マーヴィンは動かしていた手を止めて、剣を肩に担ぐと、反対の腕で額の汗を拭った。


充分ではないけど、もう相手はしてもらえないのだと感じ取って構えを解く。


「皆はなんと言うかな、クローディオス。腰抜けだ、ヘタレだとうるさそうだが」

「……もう言われた。それから……」

「なんだ?」

「クローディオス、は、止めてくれ」


あーはいはいと苦笑いしながらマーヴィンは背を向けて、鍛錬場の端に寄る。

柵に寄りかかった男にクロノはため息で返事をした。


駄々を捏ねる子どものようだというのは、分かっている。

それでも父と母から同じくもらった名の片方だけしか呼ばれないのは、気分が悪い。


「お前は辺なところで強くこだわるから、余計な苦労をしそうだな」

「……そうと分かっていれば、苦労ではない」

「はは……楽しい休暇をな」

「楽しめると思うか?……すぐ戻る」


いくつかある縦長の木箱には、様々な意匠の柄が見えている。


決して整頓されているとは言えないその木箱に、クロノは無雑作に剣を突き立てる。


マーヴィンは分かりやすく怒ったような声をあげた。刃を潰してある練習用だろうが、雑に扱うことは見過ごさない。


怒ると分かってやっている。

八つ当たりだし、誰かに怒られたい気分だった。













12歳の祝いが間近に迫ったある日、両親は他所からの帰り道で地滑りに巻き込まれて、ふたりとも文字通りの帰らぬ人となった。

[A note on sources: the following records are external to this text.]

-- ==== Sys2Proof/Tests/Slice0.lean ====
section
/-! SUPPORT. The model's own tests: ill-formed words refused, words written out bit by bit from the
opcode map, one-step tests against `95_test_vectors.md` (the vector is named in each comment), and for
every obligation with hypotheses a witness that meets them. -/

namespace Sys2Proof.Tests

open Sys2Proof Sys2Proof.Machine

/-! ## Ill-formed terms -/

/-- `RSV` is not zero. -/
theorem test_illFormed_rsv : (CommandWord.mk 1#23 0#1 0x00#8).wellFormed = false ∧
    (CommandWord.mk 1#23 0#1 0x00#8).rsvZero = false := by decide

/-- `OP` is not listed. -/
theorem test_illFormed_op : (CommandWord.mk 0#23 0#1 0x03#8).wellFormed = false ∧
    (CommandWord.mk 0#23 0#1 0x03#8).opListed = false := by decide

/-- `V = 1` where the row says 0. -/
theorem test_illFormed_v : (CommandWord.mk 0#23 1#1 0x20#8).wellFormed = false ∧
    (CommandWord.mk 0#23 1#1 0x20#8).variantOffered = false := by decide

/-- A well-formed word. -/
theorem test_wellFormed : (CommandWord.mk 0#23 1#1 0x41#8).wellFormed = true := by decide

/-! ## Decoding: the words of R93 and R94 written out, `RSV`, `V`, `OP` from bit 31 down -/

theorem test_decode_control :
    decode 0b00000000000000000000000_0_00000000#32 = .ok .nop ∧
    decode 0b00000000000000000000000_0_00000001#32 = .ok .softReset ∧
    decode 0b00000000000000000000000_0_00000010#32 = .ok .ttInit := ⟨rfl, rfl, rfl⟩

theorem test_decode_cipher :
    decode 0b00000000000000000000000_0_00010000#32 = .ok .keyExpand ∧
    decode 0b00000000000000000000000_0_00010001#32 = .ok (.blkEnc .reference) ∧
    decode 0b00000000000000000000000_1_00010001#32 = .ok (.blkEnc .tableAccelerated) ∧
    decode 0b00000000000000000000000_0_00010010#32 = .ok (.blkDec .reference) ∧
    decode 0b00000000000000000000000_1_00010010#32 = .ok (.blkDec .tableAccelerated) :=
  ⟨rfl, rfl, rfl, rfl, rfl⟩

theorem test_decode_hash :
    decode 0b00000000000000000000000_0_00100000#32 = .ok .gfMul ∧
    decode 0b00000000000000000000000_0_00100001#32 = .ok .ghInit ∧
    decode 0b00000000000000000000000_0_00100010#32 = .ok .ghUpd ∧
    decode 0b00000000000000000000000_0_00100011#32 = .ok .ghMsg ∧
    decode 0b00000000000000000000000_0_00100100#32 = .ok (.hDerive .reference) ∧
    decode 0b00000000000000000000000_1_00100100#32 = .ok (.hDerive .tableAccelerated) :=
  ⟨rfl, rfl, rfl, rfl, rfl, rfl⟩

theorem test_decode_counter :
    decode 0b00000000000000000000000_0_00110000#32 = .ok .j0Derive ∧
    decode 0b00000000000000000000000_0_00110001#32 = .ok .ctrInc ∧
    decode 0b00000000000000000000000_0_00110010#32 = .ok (.ctrXcrypt .reference) ∧
    decode 0b00000000000000000000000_1_00110010#32 = .ok (.ctrXcrypt .tableAccelerated) :=
  ⟨rfl, rfl, rfl, rfl⟩

theorem test_decode_aead :
    decode 0b00000000000000000000000_0_01000000#32 = .ok (.aeadEnc .reference) ∧
    decode 0b00000000000000000000000_1_01000000#32 = .ok (.aeadEnc .tableAccelerated) ∧
    decode 0b00000000000000000000000_0_01000001#32 = .ok (.aeadDec .reference) ∧
    decode 0b00000000000000000000000_1_01000001#32 = .ok (.aeadDec .tableAccelerated) :=
  ⟨rfl, rfl, rfl, rfl⟩

/-- V42: words that are no command, with the reason. -/
theorem test_decode_rejects :
    decode 0x00000003#32 = .error .unknownOp ∧ decode 0x000000FF#32 = .error .unknownOp ∧
    decode 0x00000042#32 = .error .unknownOp ∧ decode 0x00000110#32 = .error .variantNotOffered ∧
    decode 0x00000101#32 = .error .variantNotOffered ∧
    decode 0x00000200#32 = .error .reservedNonzero ∧ decode 0x80000040#32 = .error .reservedNonzero ∧
    decode 0x00010011#32 = .error .reservedNonzero := ⟨rfl, rfl, rfl, rfl, rfl, rfl, rfl, rfl⟩

/-- R96: bytes that are not one word. -/
theorem test_decodeBytes_length : decodeBytes [0x00#8, 0x00#8, 0x00#8] = .error .notOneWord := rfl

/-- The first byte on the port is the most significant (R66, R90). -/
theorem test_decodeBytes_order :
    decodeBytes [0x00#8, 0x00#8, 0x01#8, 0x41#8] = .ok (.aeadDec .tableAccelerated) := rfl

/-! ## Helpers -/

/-- The next state of a result. -/
def after (r : Result) : State :=
  match r with
  | .next s => s
  | .fault _ | .refused _ => State.reset

/-- One step in which the host writes a command's word. -/
def issue (i : Instr) (s : State) : State := after (step (s.withFetchWord 32 (encode i).toNat))

/-- One step with one event at the port. -/
def event (e : HostEvent) (s : State) : State := after (step { s with pending := [e] })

悲しむ余裕もなく訳も分からぬまま、叔父に連れられて、王城に登った。

すぐに領主の座が変わったと国王陛下へ御注進申し上げる。


拝謁した若い王は、両親に向けた弔いの言葉のすぐ後に、子どもの領主か、面白いと声を上げて楽しそうに笑った。



それからは父の従者や屋敷の使用人に頼り、何かと口喧しい親類の、差し出がましい態度を不本意にも受けながら、領地を切り盛りすることになる。


自分の出来ることはたかが知れていた。


難しい決断は従者の言を優先したし、領民も子どもの領主などあてにしない。本当に困って切羽詰まらない物事はたいてい、叔父を頼っていった。

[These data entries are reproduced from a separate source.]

/-- A command whose update `g` of the state, after its first action, does not touch the tables. -/
theorem variantsAgree_of_reached {g : State → State}
    (h : ∀ v, exec (f v) s = .next (endCommand (encode (f v)) o a (g (tablesFor v s))))
    (hg : ∀ tt ready, g (withTables s tt ready) = withTables (g s) tt ready) : VariantsAgree f s :=
  ⟨o, a, g s, fun v => ⟨(tablesFor v s).tt, (tablesFor v s).ttReady, by
    rw [h, tablesFor_eq_withTables, hg]
    rfl⟩⟩

end

section
variable {s : State} (hs : s.TablesComplete)
include hs

theorem variantsAgree_blkEnc : VariantsAgree .blkEnc s := by
  by_cases hrk : s.rkValid = true
  · exact variantsAgree_of_reached (g := fun x => { x with blkout := encBlock tRef s.rk s.blkin })
      (fun v => by rw [exec_blkEnc, if_pos hrk, roundFn_tablesFor hs]) fun _ _ => rfl
  · exact variantsAgree_of_unreached fun v => (exec_blkEnc v s).trans (if_neg hrk)

theorem variantsAgree_blkDec : VariantsAgree .blkDec s := by
  by_cases hrk : s.rkValid = true
  · exact variantsAgree_of_reached (g := fun x => { x with blkout := decBlock tRef s.rk s.blkin })
      (fun v => by rw [exec_blkDec, if_pos hrk, roundFn_tablesFor hs]) fun _ _ => rfl
  · exact variantsAgree_of_unreached fun v => (exec_blkDec v s).trans (if_neg hrk)

theorem variantsAgree_hDerive : VariantsAgree .hDerive s := by
  by_cases hrk : s.rkValid = true
  · exact variantsAgree_of_reached (g := fun x => { x with h := encBlock tRef s.rk 0#128 })
      (fun v => by rw [exec_hDerive, if_pos hrk, roundFn_tablesFor hs]) fun _ _ => rfl
  · exact variantsAgree_of_unreached fun v => (exec_hDerive v s).trans (if_neg hrk)

theorem variantsAgree_ctrXcrypt : VariantsAgree .ctrXcrypt s := by
  by_cases hrk : s.rkValid = true
  · by_cases hlen : inTooLong s = true
    · exact variantsAgree_of_unreached fun v =>
        (exec_ctrXcrypt v s).trans ((if_pos hrk).trans (if_pos hlen))
    · have hout (v : Variant) : streamOut v (tablesFor v s) s.j0 s.inlen.toNat =
          (ctrStream (encBlock tRef s.rk) s.j0 (inOperand s s.inlen.toNat)).1 := by
        rw [streamOut, engineEnc_tablesFor hs, inOperand, inOperand, tablesFor_inbuf]
      exact variantsAgree_of_reached (g := fun x => { x with
          outbuf := Memory.writeBytes [] 0
            (ctrStream (encBlock tRef s.rk) s.j0 (inOperand s s.inlen.toNat)).1
          outlen := s.inlen
          ctr := inc32^[nchunks s.inlen.toNat + 1] s.j0 })
        (fun v => by rw [exec_ctrXcrypt, if_pos hrk, if_neg hlen, hout]) fun _ _ => rfl
  · exact variantsAgree_of_unreached fun v => (exec_ctrXcrypt v s).trans (if_neg hrk)

theorem variantsAgree_aeadEnc : VariantsAgree .aeadEnc s := by
  cases hargs : encArgError s with
  | some e => exact variantsAgree_of_unreached fun v => by rw [exec_aeadEnc, hargs]
  | none =>
    have hC (v : Variant) := (sameCall_variants hs v .reference).streamOut s.inlen.toNat
    generalize streamOut .reference (callBase .reference s) (callJ0 s) s.inlen.toNat = C at hC
    have htag (v : Variant) := (sameCall_variants hs v .reference).callTagOf C
    refine variantsAgree_of_reached (o := none) (a := false)
      (g := callEnded ((Memory.writeBytes [] 0 C).writeBytes s.inlen.toNat
        (blockBytes (callTagOf .reference s C))) (s.inlen + 16#32))
      (fun v => ?_) (callEnded_withTables _ _ s)
    rw [exec_aeadEnc, hargs]
    simp only [hC, htag]
    rfl

theorem variantsAgree_aeadDec : VariantsAgree .aeadDec s := by
  cases hargs : decArgError s with
  | some e => exact variantsAgree_of_unreached fun v => by rw [exec_aeadDec, hargs]
  | none =>
    have hP (v : Variant) := (sameCall_variants hs v .reference).streamOut (s.inlen.toNat - 16)
    generalize streamOut .reference (callBase .reference s) (callJ0 s) (s.inlen.toNat - 16) = P at hP
    have htag (v : Variant) :=
      (sameCall_variants hs v .reference).callTagOf (inOperand s (s.inlen.toNat - 16))
    by_cases heq : ctEq16 (callTagOf .reference s (inOperand s (s.inlen.toNat - 16))) (receivedTag s) = true
    · refine variantsAgree_of_reached (o := none) (a := true)
        (g := callEnded (Memory.writeBytes [] 0 P) (s.inlen - 16#32)) (fun v => ?_)
        (callEnded_withTables _ _ s)
      rw [exec_aeadDec, hargs, hP, htag]
      exact if_pos heq
    · refine variantsAgree_of_reached (o := some .authenticationFailure) (a := false)
        (g := fun x => endCall (clearOut (expandKey x))) (fun v => ?_) fun _ _ => rfl
      rw [exec_aeadDec, hargs, htag]
      exact if_neg heq

theorem variantsAgree : ∀ f ∈ variantCommands, VariantsAgree f s :=
  forall_variantCommands.2 ⟨variantsAgree_blkEnc hs, variantsAgree_blkDec hs, variantsAgree_hDerive hs,
    variantsAgree_ctrXcrypt hs, variantsAgree_aeadEnc hs, variantsAgree_aeadDec hs⟩

end

/-- A command with a variant is none of the control commands that the frame of the commands excepts. -/
theorem apply_ne_control (v : Variant) : ∀ f ∈ variantCommands, f v ≠ .softReset ∧ f v ≠ .ttInit :=
  forall_variantCommands.2 ⟨⟨nofun, nofun⟩, ⟨nofun, nofun⟩, ⟨nofun, nofun⟩, ⟨nofun, nofun⟩, ⟨nofun, nofun⟩,
    ⟨nofun, nofun⟩⟩

/-- Commands of different variants differ. -/
theorem reference_ne_tableAccelerated {f g : Variant → Instr} (hf : f ∈ variantCommands)
    (hg : g ∈ variantCommands) : f .reference ≠ g .tableAccelerated := by
  intro h
  have hv := congrArg (tablesVariant · none) h
  simp only [tablesVariant_apply _ _ f hf, tablesVariant_apply _ _ g hg] at hv
  exact absurd hv (by decide)

/-- Settles O15: the two states agree as the command's outcome and results do not depend on its variant, and
the tables are those that the frame of the commands says. -/
theorem variantsGiveSameResults : Obligations.VariantsGiveSameResults := by
  intro s f hf hs
  obtain ⟨o, a, x, hx⟩ := variantsAgree hs f hf
  obtain ⟨tt, ready, ht⟩ := hx .reference
  obtain ⟨tt', ready', hu⟩ := hx .tableAccelerated
  refine ⟨_, _, ht, hu, rfl, rfl, rfl, ?_⟩
  obtain ⟨-, -, hkept, -⟩ := commandsWriteOnlyTheirRegisters _ _ _ ht (apply_ne_control _ f hf).1
  obtain ⟨-, -, -, htables, -⟩ := commandsWriteOnlyTheirRegisters _ _ _ hu (apply_ne_control _ f hf).1
  exact ⟨hkept (fun _ hg => reference_ne_tableAccelerated hf hg) (apply_ne_control _ f hf).2,
    htables ⟨f, hf, rfl⟩⟩

end Sys2Proof.EngineState
end

section
/-! PROOFS. The host's accesses: what an accepted read answers, what an accepted write stores, and that no read
reveals a key. -/

namespace Sys2Proof.HostAccess

open Sys2Proof.Machine Sys2Proof.Laws

/-! ## What a read sees -/

/-- Neither `KEY`, `RK` and `TT` nor the port's own fields enter what the host reads (R23, R46, R47). -/
theorem readByte_hidden (s : State) (key : Block) (rk : Vector Word 32) (tt : Tables)
    (events : List HostEvent) (answer : Response) (sp : Space) (a : Nat) :
    readByte { s with key := key, rk := rk, tt := tt, pending := events, response := answer } sp a =
      readByte s sp a := by
  cases sp with
  | reg =>
    unfold readByte
    rcases locate a with _ | ⟨r, i⟩
    · rfl
    · cases r <;> rfl
  | aadbuf | inbuf | outbuf => rfl

/-- Settles O54: the answer is made of bytes that the three files do not enter, and whether the read is
refused depends on the capacities only. -/
theorem readsRevealNoKeyMaterial : Obligations.ReadsRevealNoKeyMaterial := by
  intro s u rest sp addr n hu hpending
  have hpending' : u.pending = .read sp addr n :: rest := by rw [hu]; exact hpending
  have hanswer : hostRead u sp addr n = hostRead s sp addr n := by
    have hbyte : readByte u sp = readByte s sp := by
      funext a
      rw [hu]
      exact readByte_hidden s u.key u.rk u.tt s.pending s.response sp a
    have hbus : busError u sp addr n false = busError s sp addr n false := by rw [hu]; rfl
    rw [hostRead, hostRead, hbus, hbyte]
  refine ⟨_, _, step_read hpending, step_read hpending', hanswer.symm, ?_⟩
  show ∃ bytes, hostRead s sp addr n = .data bytes ∨ hostRead s sp addr n = .busError
  unfold hostRead
  split
  · exact ⟨[], .inr rfl⟩
  · exact ⟨_, .inl rfl⟩

/-- An accepted read answers the bytes at its offsets (R65). -/
theorem step_read_accepted {s : State} {rest : List HostEvent} {sp : Space} {addr n : Nat}
    (h : s.pending = .read sp addr n :: rest) (hb : busError s sp addr n false = false) :
    step s = .next { s with
      pending := rest
      response := .data ((List.range n).map fun i => readByte s sp (addr + i)) } := by
  rw [step_read h, hostRead, hb]
  rfl

/-- The control registers with their offsets (R35, R61). -/
def wordRegs (s : State) : List (Nat × Word) :=
  [(Reg.id.offset, Config.idValue), (Reg.cmd.offset, s.cmd), (Reg.status.offset, statusWord s),
    (Reg.err.offset, s.err), (Reg.errseen.offset, s.errseen), (Reg.keylen.offset, s.keylen),
    (Reg.ivlen.offset, s.ivlen), (Reg.aadlen.offset, s.aadlen), (Reg.inlen.offset, s.inlen),
    (Reg.outlen.offset, s.outlen), (Reg.cfgAadMax.offset, s.cfgAadMax),
    (Reg.cfgMsgMax.offset, s.cfgMsgMax)]

/-- The data registers with their offsets, `KEY` as it reads (R22, R23, R61). -/
def blockRegs (s : State) : List (Nat × Block) :=
  [(Reg.key.offset, 0#128), (Reg.iv.offset, s.iv), (Reg.blkin.offset, s.blkin),
    (Reg.blkout.offset, s.blkout), (Reg.gfx.offset, s.gfx), (Reg.gfy.offset, s.gfy),
    (Reg.gfz.offset, s.gfz), (Reg.h.offset, s.h), (Reg.y.offset, s.y), (Reg.j0.offset, s.j0),
    (Reg.ctr.offset, s.ctr)]

/-- A listed control register reads as its word (R66). -/
theorem readReg_of_mem_wordRegs {s : State} {a : Nat} {w : Word} (h : (a, w) ∈ wordRegs s) :
    ∃ r : Reg, a = r.offset ∧ a < 0x030 ∧ a % 4 = 0 ∧ readRegByte s r = wordByte w := by
  simp only [wordRegs, List.mem_cons, List.not_mem_nil, or_false, Prod.mk.injEq] at h
  rcases h with ⟨rfl, rfl⟩ | ⟨rfl, rfl⟩ | ⟨rfl, rfl⟩ | ⟨rfl, rfl⟩ | ⟨rfl, rfl⟩ | ⟨rfl, rfl⟩ |
    ⟨rfl, rfl⟩ | ⟨rfl, rfl⟩ | ⟨rfl, rfl⟩ | ⟨rfl, rfl⟩ | ⟨rfl, rfl⟩ | ⟨rfl, rfl⟩ <;>
    exact ⟨_, rfl, by decide, by decide, rfl⟩

theorem blockByte_zero (i : Nat) : blockByte 0#128 i = 0#8 := by simp [blockByte]

/-- A listed data register reads as its block (R66). -/
theorem readReg_of_mem_blockRegs {s : State} {a : Nat} {B : Block} (h : (a, B) ∈ blockRegs s) :
    ∃ r : Reg, a = r.offset ∧ 0x040 ≤ a ∧ a < 0x0F0 ∧ a % 16 = 0 ∧ readRegByte s r = blockByte B := by
  simp only [blockRegs, List.mem_cons, List.not_mem_nil, or_false, Prod.mk.injEq] at h
  rcases h with ⟨rfl, rfl⟩ | ⟨rfl, rfl⟩ | ⟨rfl, rfl⟩ | ⟨rfl, rfl⟩ | ⟨rfl, rfl⟩ | ⟨rfl, rfl⟩ |
    ⟨rfl, rfl⟩ | ⟨rfl, rfl⟩ | ⟨rfl, rfl⟩ | ⟨rfl, rfl⟩ | ⟨rfl, rfl⟩
  · exact ⟨.key, rfl, by decide, by decide, by decide, funext fun i => (blockByte_zero i).symm⟩
  all_goals exact ⟨_, rfl, by decide, by decide, by decide, rfl⟩

/-- Every register is listed, by its width. -/
theorem mem_regs (s : State) (r : Reg) :
    (r.offset < 0x040 ∧ ∃ w, (r.offset, w) ∈ wordRegs s ∧ readRegByte s r = wordByte w) ∨
    (¬ r.offset < 0x040 ∧ ∃ B, (r.offset, B) ∈ blockRegs s ∧ readRegByte s r = blockByte B) := by
  cases r
  case key =>
    exact .inr ⟨by decide, _, by simp [blockRegs], funext fun i => (blockByte_zero i).symm⟩
  case iv | blkin | blkout | gfx | gfy | gfz | h | y | j0 | ctr =>
    refine .inr ⟨by decide, _, ?_, rfl⟩
    simp [blockRegs]
  all_goals
    refine .inl ⟨by decide, _, ?_, rfl⟩
    simp [wordRegs]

経営を学ぼうが領地を知ろうが、どんなに努力したところで、自分がしているのは決定事項が記された書類に、了承の署名をすることだけだ。


不満ではあったが、仕様のないことだと理解はできる。


尽力した所で、所詮12の子どもなのは変わらない。相手の思う所も想像できるし、自分の知識の範囲もまだまだ狭い。


出来ないことが多過ぎる。


それは経験が足らないからだと、従者は困ったように笑う。

年を経れば無理をせずとも、苦労なく出来るものです、とも言った。



しばらくは大人しく過ごしていたが、翌年の誕生日が近付いてくると、両親を失った日のことを思い出す。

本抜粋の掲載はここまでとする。